Find the lines below holding the word "kind" and copy each of them.

Collected data entries:

= Beginning of Section =

-- ==== Sys2Proof/Tests/Slice0.lean ====
section
/-! SUPPORT. Tests: a word of every encoded row, written out from the encodings of the spec, decodes to its instruction; an ill-formed term for every check; single steps; for every statement with hypotheses, and for each of its clauses, a state and operands that meet them. -/

namespace Sys2Proof.Tests

open Sys2Proof Sys2Proof.Machine Sys2Proof.Claim

set_option maxRecDepth 20000
set_option Elab.async false

/-! ### Fixtures -/

/-- A module with one wave (number 4) of workgroup 3 on core 0, whose gigabyte of addresses from 0 stands in translation buffers with every permission. -/
def dev0 : Device :=
  let d := Device.placeLine State.reset.dev [] (fun w => w)
  { d with tlbs := [0, 256, 288].map (fun u => (u, ⟨0, 0, 30, 0x39⟩)) }

/-- The machine as words of that wave find it in a turn. -/
def at_ (d : Device) : State :=
  { State.reset with
    dev := d, pre := d, base := d
    ctx := { Ctx.idle with wave := 4, lanes := BitVec.allOnes 64, chainPc := 96, wordPc := 96, nextPc := 100 } }

/-- The fixture with its wave changed. -/
def onWave (f : Wave → Wave) : Device := Device.setWave dev0 4 (f (Device.wave dev0 4))

/-- Scalars of the wave. -/
def scal (l : List (Nat × Word)) (w : Wave) : Wave := l.foldl (fun w e => Wave.setSc w e.1 ⟨e.2, false⟩) w

/-- The machine with the wave changed. -/
def W (f : Wave → Wave) : State := at_ (onWave f)

/-- The machine with scalars set. -/
def S (l : List (Nat × Word)) : State := W (scal l)

/-- The machine with the module changed. -/
def M (f : Device → Device) : State := at_ (f dev0)

/-- A module with a second wave, number 5, of the same workgroup, that stands in no active slot and is ready. -/
def dev2 (f : Wave → Wave) : Device :=
  let d := onWave f
  let d := Device.setWg d 3 { Device.wg d 3 with waves := [4, 5] }
  Device.setWave d 5 { Device.wave d 4 with wid := 1, active := none, stalls := [.ready] }

/-- A queue that is enabled, whose ring lies at 0x10000 and holds one entry. -/
def queue1 : Queue := { Queue.reset with en := true, rbase := 0x10000, rsz := 4, wr := 1, stat := 1, tbase := 0x20000 }

/-- An unfinished word of the wave, for lane 0, with a base address. -/
def rep (w0 : Word) (base : DWord) : Replay :=
  { w0 := w0, w1 := 0, w2 := 0, valid := true, nlit := 0, cls := 1, faulted := false, fcode := 0, mask := 1, subset := 1, pc := 96, wb := 0,
    base := base, offset := 0, sdata := [], faddr := 0, ops := List.replicate 5 (List.replicate 64 0) }

/-- A vector register whose lane 0 is live. -/
def reg0 : VReg := { VReg.blank with live := 1 }

/-- Window and frame items of a state, in view of no lane unless the base is 0. -/
def slot (st : SlotSt) : Slot := ⟨st, reg0, 0⟩
def frame (st : SlotSt) : Frame := ⟨st, false, 1, List.replicate 64 0⟩

/-- What a result holds. -/
def okOr (a : α) (r : Except ε α) : α :=
  match r with
  | .ok x => x
  | .error _ => a

/-- The wave's view begins at position 100 in every lane; an item stands below it. -/
def below (st : SlotSt) (w : Wave) : Wave :=
  { w with wbs := List.replicate 64 100, win := [(3, slot st)], frames := [(2, frame st)], stalls := [.room] }

/-- The wave's view begins at position 0; an item stands in it. -/
def inView (st : SlotSt) (w : Wave) : Wave := { w with win := [(3, slot st)], frames := [(0, frame st)] }

/-- The wave's view holds a position, or a frame, in a state. -/
def posIs (st : SlotSt) (w : Wave) : Wave := { w with win := [(3, slot st)] }
def frameIs (st : SlotSt) (w : Wave) : Wave := { w with frames := [(0, frame st)] }

/-- The wave leaves fewer than 4,096 units of its core free. -/
def crowded (w : Wave) : Wave := { below .resident w with vfix := List.replicate 3900 (1, reg0), stalls := [] }

/-- No address of the spill area has a translation. -/
def lost (w : Wave) : Wave := { w with wsp := 2 ^ 40 }

/-- The wave's view holds a position that is refilling and that held nothing. -/
def bareView (w : Wave) : Wave := { w with win := [(3, ⟨.refilling, VReg.blank, 0⟩)] }

/-- An operation of the wave for a unit, with nothing captured. -/
def op0 (kind : EngKind) (cls : Nat) : EngOp :=
  { id := 9, wave := 4, wg := 3, core := 0, launch := 1, asid := 0, kind := kind, cls := cls, mask := 1, helpers := 0, scal := [], rows := [],
    reg := 0, ctl := 0, dests := [], wb := 0, desc := [], lines := [], sites := [], wrote := [], dstWgs := [], bar := none, ins := [], outs := [], entries := [], fmt := 0,
    shape := 0, snap := none, tlay := none, tcode := none, phase := 0, aux := [], err := none, fired := false, void := false, last := true }

/-- The machine with an operation at the units. -/
def O (o : EngOp) : State := at_ { dev0 with ops := [o] }

/-- The machine with an operation at the head of pair 0. -/
def P (o : EngOp) : State := at_ (Device.setPair { dev0 with ops := [o] } 0 { Device.pair dev0 0 with stream := [9] })

/-- The machine with an operation in core 0's queue. -/
def Q (o : EngOp) : State := at_ (Device.setCore dev0 0 { Device.core dev0 0 with queue := [o] })

/-- A ray slot of operation 9. -/
def ray0 : Ray :=
  { st := .running, op := 9, lay := ⟨0, zeros 512⟩, code := ⟨0, zeros 4096⟩, mpc := 0, lim := true, budget := 0, rf := none, stamp := false,
    qerr := false, slost := false, h := false, inInst := false, xd := 0, stack := [], regs := List.replicate 16 0, org := [0, 0, 0], dir := [0, 0, 0],
    tmin := 0, tmax := 0, inb := 0, ipb := 0, iorg := [0, 0, 0], idir := [0, 0, 0], ihnd := 0, iid := 0, cand := RHit.none, hit := RHit.none,
    node := [], nodeClass := 0, nodeAddr := 0, todo := [], rsb := 0x30000, res := 0, detail := 0, rmpc := 0 }

/-- What an option holds. -/
def okSome (a : α) (o : Option α) : α := o.getD a

/-- A Peloton program of rank 0 in a group of one die, at its first step, which is a word. -/
def prog0 (word : Nat) : PProg :=
  { op := 9, wave := 4, asid := 0, addr := 0x8000, started := true, rank := 0, n := 1, gbase := 0, tag := 0, len := 2,
    image := zeros 256 ++ leBytes 8 word ++ zeros 8, pc := 0, toR := 0, fromR := 0, ch := 0, cs := [0, 0, 0, 0],
    ls := [none, none, none, none], key := 0, cover := none, hop := 0, taken := none }

/-- Operands of a Peloton data step: one flit of binary32 at base 0. -/
def pd : PData := ⟨0, 0, 0, 0, 0, 1, 0, 0⟩

/-- The module with a Peloton program running on die 0, and with a message waiting there. -/
def pelP (p : PProg) : Device := Device.setPel dev0 0 { Device.pel dev0 0 with running := some p }
def pel0 (word : Nat) : Device := pelP (prog0 word)
def pelM (word : Nat) : Device := Device.setPel (pel0 word) 0 { Device.pel (pel0 word) 0 with msgs := [⟨0, 0, 1, 0, zeros 16⟩] }
def GP (p : PProg) : State := at_ (pelP p)
def G (word : Nat) : State := at_ (pel0 word)
def GM (word : Nat) : State := at_ (pelM word)

/-- Bytes stored into main memory. -/
def put (d : Device) (a : Nat) (bs : List Byte) : Device := { d with mem := Memory.writeN d.mem a bs }

/-- The record of a launch of one gang with one wave, at 96. -/
def rec0 : List Byte :=
  leBytes 8 96 ++ zeros 8 ++ leBytes 4 1 ++ leBytes 4 1 ++ leBytes 4 1 ++ zeros 4 ++ [1, 1, 0, 0, 0, 0] ++ leBytes 2 64 ++ leBytes 2 16 ++ zeros 214

/-- Queue 0 with an entry that launches the record at 0x30000. -/
def qRec (r : List Byte) : Device :=
  Device.setQueue (put (put dev0 0x10000 (leBytes 8 1 ++ leBytes 8 0x30000)) 0x30000 r) 0 queue1

/-- Queue 0 with launch 7 at its head. -/
def qLaunch (l : Launch) : Device := Device.setQueue (Device.setLaunch dev0 7 l) 0 { queue1 with head := .launch 7 }
def qWait (l : Launch) : Device := Device.setQueue (Device.setLaunch dev0 7 l) 0 { queue1 with head := .launch 7, stat := 2 }

/-- A gang with one workgroup of one wave that has been saved in save slot 0 of die 0. -/
def saved1 : Saved :=
  { gang := 8, die := 0, slots := [(9, 0)], order := 0, off := false, wgs := [(9, { Workgroup.blank with gang := 8, waves := [10] })],
    waves := [(10, { Wave.blank with wg := 9, ended := true, quota := 16 })], pairs := [], rings := [], queue := [], ops := [], progs := [], absent := [], spois := [] }
def back1 : Device :=
  let d := Device.setGang (Device.setLaunch dev0 7 { Launch.blank with lrec := LRec.of rec0 }) 8 { Gang.blank with launch := 7, wgs := [9], size := 1, st := .saved }
  { d with saved := [saved1] }

/-- A ring of the workgroup in bank 1 of cluster 0. -/
def ring0 : Ring :=
  { owner := 3, base := 131072, esz := 3, cap := 128, pres := 4, pcom := 2, cres := 2, crel := 1, prods := [⟨4, false, 2, false⟩], cons := [⟨4, false, 1, false⟩] }

/-- The fixture with a 4 KiB allocation at local address 0, a ring, a gang of two cores whose pair holds a burst, FMT for f16. -/
def dev3 (f : Wave → Wave) (r : Ring) : Device :=
  let d := onWave (fun w => f { w with fmt := 0x11 })
  let d := Device.setWg d 3 { Device.wg d 3 with allocs := [⟨0, 1⟩] }
  let d := Device.setGang d 2 { Device.gang d 2 with size := 2 }
  let d := Device.setPair d 0 { Device.pair d 0 with token := true, accept := true }
  Device.setCluster d 0 { Device.cluster d 0 with banks := [.spad, .ring, .ring] ++ List.replicate 61 .cache, rings := [(0, r)] }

= End of Section =

▸ **REPLY**:
def op0 (kind : EngKind) (cls : Nat) : EngOp :=
  { id := 9, wave := 4, wg := 3, core := 0, launch := 1, asid := 0, kind := kind, cls := cls, mask := 1, helpers := 0, scal := [], rows := [],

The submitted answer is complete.